Dads love the weather. They are always talking about predicted snowstorms and heatwaves while providing tips for maximum safety. Dads also love traffic reports. They stay up-to-date on driving conditions, backed-up tunnels and parking and are the only humans who still tune into AM radio. They love announcing random backyard animal sightings and reporting the minutia of their days. Dads love to break news about grocery-store sales, or when there’s a contest to win a frozen turkey, which is always. A dad’s favorite thing to do is warn anyone who will listen about the perils of having their identity stolen. And at 10’clock, every dad likes to ask where his kid is. (And who she’s with, and which one is that again?)
It’s all proof that every single dad in the whole wide world could operate as a one-man public-access news channel…if only he could remember what channel it was on or find The Damn Remote™.
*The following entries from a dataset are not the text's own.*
theorem State.toReviewEndedAtOnce_facts {s : State} {w : WaferName} {st : WaferState} (hw : s.waferState w = some st) :
    (s.toReviewEndedAtOnce w).waferState w = some .reviewEnded ∧ (s.toReviewEndedAtOnce w).kept = s.kept := by
  unfold State.toReviewEndedAtOnce
  dsimp only
  generalize hu : (s.modWafer w fun x => { x with state := .reviewEnded, startClock := s.clock, endClock := s.clock }) = u
  have e : u.waferState w = some .reviewEnded := by
    rw [← hu, State.waferState_modWafer, if_pos rfl]
    unfold State.waferState at hw
    cases hx : s.wafer w with
    | none => rw [hx] at hw; cases hw
    | some x => rfl
  have k : u.kept = s.kept := by rw [← hu, State.kept_modWafer]
  have q := quiet_endQueued (quiet_handMapFigures (quiet_handDuration (.refl u) w 0) w) w .waferUnavailable
  exact ⟨by rw [q.waferState_eq w (by rw [e]; decide), e], q.kept.trans k⟩

theorem moves_putBack (s : State) : Moves s (s.setHandling { s.handling with table := { s.handling.table with putBack := true } }) :=
  ⟨fun l => by cases l <;> rfl, rfl⟩

/-- A reported move of a wafer not on the stage, but for a READY wafer's arrival there: its state as R11 and R34 give. -/
theorem State.waferMoved_facts {s : State} {w : WaferName} {st : WaferState} (dst : Loc) (hw : s.waferState w = some st)
    (h1 : st ≠ .onStage) (h2 : ¬ (st = .ready ∧ dst = .st)) :
    (s.waferMoved w dst).waferState w = some (st.moved dst (decide ((s.lot w.slot).state = .aborting) || s.isSuspect w))
    ∧ Moves s (s.waferMoved w dst) := by
  have plain : ∀ st', (s.setWaferState w st').waferState w = some st' ∧ Moves s (s.setWaferState w st') := fun st' =>
    ⟨by rw [s.waferState_setWaferState, if_pos rfl, hw]; rfl, moves_setWaferState _ _ _⟩
  have keep : s.waferState w = some st ∧ Moves s s := ⟨hw, .refl s⟩
  have ret := And.imp_right Moves.of (State.toReturned_facts hw)
  have once := And.imp_right Moves.of (State.toReviewEndedAtOnce_facts hw)
  have back : ∀ u : State, u = s.setHandling { s.handling with table := { s.handling.table with putBack := true } } →
      u.waferState w = some st ∧ Moves s u := by
    rintro u rfl; exact ⟨hw, moves_putBack s⟩
  unfold State.waferMoved
  rw [hw]
  cases st <;> first | exact absurd rfl h1 | skip
  all_goals cases dst <;> dsimp only [WaferState.moved] <;> first
    | with_reducible exact keep
    | with_reducible exact plain _
    | with_reducible exact ret
    | with_reducible exact once
    | with_reducible exact back _ rfl
    | skip
  · unfold State.readyOnUA
    split
    · rename_i h
      have : (decide ((s.lot w.slot).state = .aborting) || s.isSuspect w) = true := by rcases h with h | h <;> simp [h]
      rw [if_pos this]; exact plain _
    · rename_i h
      have : ¬ (decide ((s.lot w.slot).state = .aborting) || s.isSuspect w) = true := by simpa using h
      rw [if_neg this]; exact keep
  · exact absurd ⟨rfl, rfl⟩ h2

/-! ## A wafer's arrival on the stage (R69, R139) -/

/-- The first mark's measurement begins: a change of the transform record that keeps its wafer and coefficients, and consequences. -/
theorem State.beginMark_eq (s : State) (n : Nat) : ∃ a : Align, a.wafer = s.align.wafer ∧ a.a = s.align.a ∧ a.b = s.align.b
    ∧ a.tx = s.align.tx ∧ a.ty = s.align.ty
    ∧ a.kept = ({ s.align with mark := n }.setTarget (s.align.convert s.alignRecipe (s.alignRecipe.markAt n))).kept
    ∧ Quiet (s.setAlign a) (s.beginMark n) := by
  have h : ∀ (a : Align) (p : Point), (a.setTarget p).wafer = a.wafer ∧ (a.setTarget p).a = a.a ∧ (a.setTarget p).b = a.b
      ∧ (a.setTarget p).tx = a.tx ∧ (a.setTarget p).ty = a.ty := by
    intro a p; unfold Align.setTarget; split <;> exact ⟨rfl, rfl, rfl, rfl, rfl⟩
  have hk : ∀ (a b : Align) (p : Point), a.kept = b.kept → a.mark = b.mark → (a.setTarget p).kept = (b.setTarget p).kept := by
    intro a b p h1 h2
    simp only [Align.kept, TransformKept.mk.injEq] at h1
    unfold Align.setTarget
    rw [h2]
    split <;> simp [Align.kept, h1]
  unfold State.beginMark
  dsimp only
  split
  · refine ⟨_, ?_, ?_, ?_, ?_, ?_, ?_, quiet_requestMove (quiet_takeRequest (quiet_requestMove (quiet_takeRequest (.refl _)) _ _)) _ _⟩
    · exact (h _ _).1
    · exact (h _ _).2.1
    · exact (h _ _).2.2.1
    · exact (h _ _).2.2.2.1
    · exact (h _ _).2.2.2.2
    · exact hk _ { s.align with mark := n } _ rfl rfl
  · refine ⟨_, ?_, ?_, ?_, ?_, ?_, ?_, quiet_alignFail (.refl _) _⟩
    · exact (h _ _).1
    · exact (h _ _).2.1
    · exact (h _ _).2.2.1
    · exact (h _ _).2.2.2.1
    · exact (h _ _).2.2.2.2
    · exact hk _ { s.align with mark := n } _ rfl rfl

theorem State.kept_setAlign (s : State) (a : Align) : (s.setAlign a).kept = { s.kept with transform := a.kept } := by
  unfold State.setAlign
  dsimp only
  split
  · rw [State.kept_modWafer]; rfl
  · rfl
This is why he has you, of course, the recipient of his Dad Texts. You are his loyal audience and target demographic, locked into his endless monologue by familial ties and also because you may or may not still be on his phone plan. This way of communicating did not come easy. It took time, mutual respect and patience. So much patience. Yet after an array of emoji tutorials and at least three “gif” explanations (you’re still working on screenshot memes — he keeps asks you about the comments below the caption and misses the point of what you thought was funny), you learned that Dad Texts are just another way of saying “I love you.”
I’m sure you’re a pro, but just in case, here are the rules of Dad Texts.
1. Always be on call to answer questions about pop culture and Facebook.
Even when you yourself have no idea what he is talking about.
2. Keep a running list of your dad’s passwords, including capitalization and potential additional security questions.
Then remain calm as he assures you it’s not working. (He just forgot to do the capitalization as you said. Give him three tries but if he locks himself out, for the sake of your sanity, turn your phone off for a bit.)
3. Express excitement any time he sends you photos of his most recent Home Depot Garden Center acquisitions.
If you’re too busy for a word-y response, a bouquet of exclamation points will suffice.
4. Be prepared to answer random bits of trivia at all times.
You are his phone-a-friend.
5. Not every text warrants a response.
To dads, the father/daughter text chain is as much a way to communicate as it is a diary for their various random streams of consciousness and hour-by-hour life updates.
6. Don’t forget to sign up for weather alerts!
Just kidding. There’s no sign up. You’re getting these updates whether you want them or not.
7. Brace yourself for unsolicited advice.
Breathe because he means well and be thankful you have your very own life coach on call 24/7 except for when he’s watching Dancing With the Stars or reading the latest John Grisham novel.
8. Learn to meditate.
A text from dad can be a gift or trigger your Sunday Scaries five days early.
9. When dealing with logistics, NEVER CALL. Always text.
If he can’t hear you, he’ll go into worst-case-scenario mode.
10. Memorize at least a few of his most frequently-used parking spots and driving routes.
He’s going to tell you about them anyway (especially when stuck in traffic and Wayze suggests something risky). It’s nice to know what the hell he’s talking about.
So long as you are exceptionally clear, don’t use weird lingo and are careful to either not make or correct typos (dads read them literally and in some cases, this can cause panic) you and your dad have a life of beautiful conversation ahead. In fact, I think he’s texting you right now.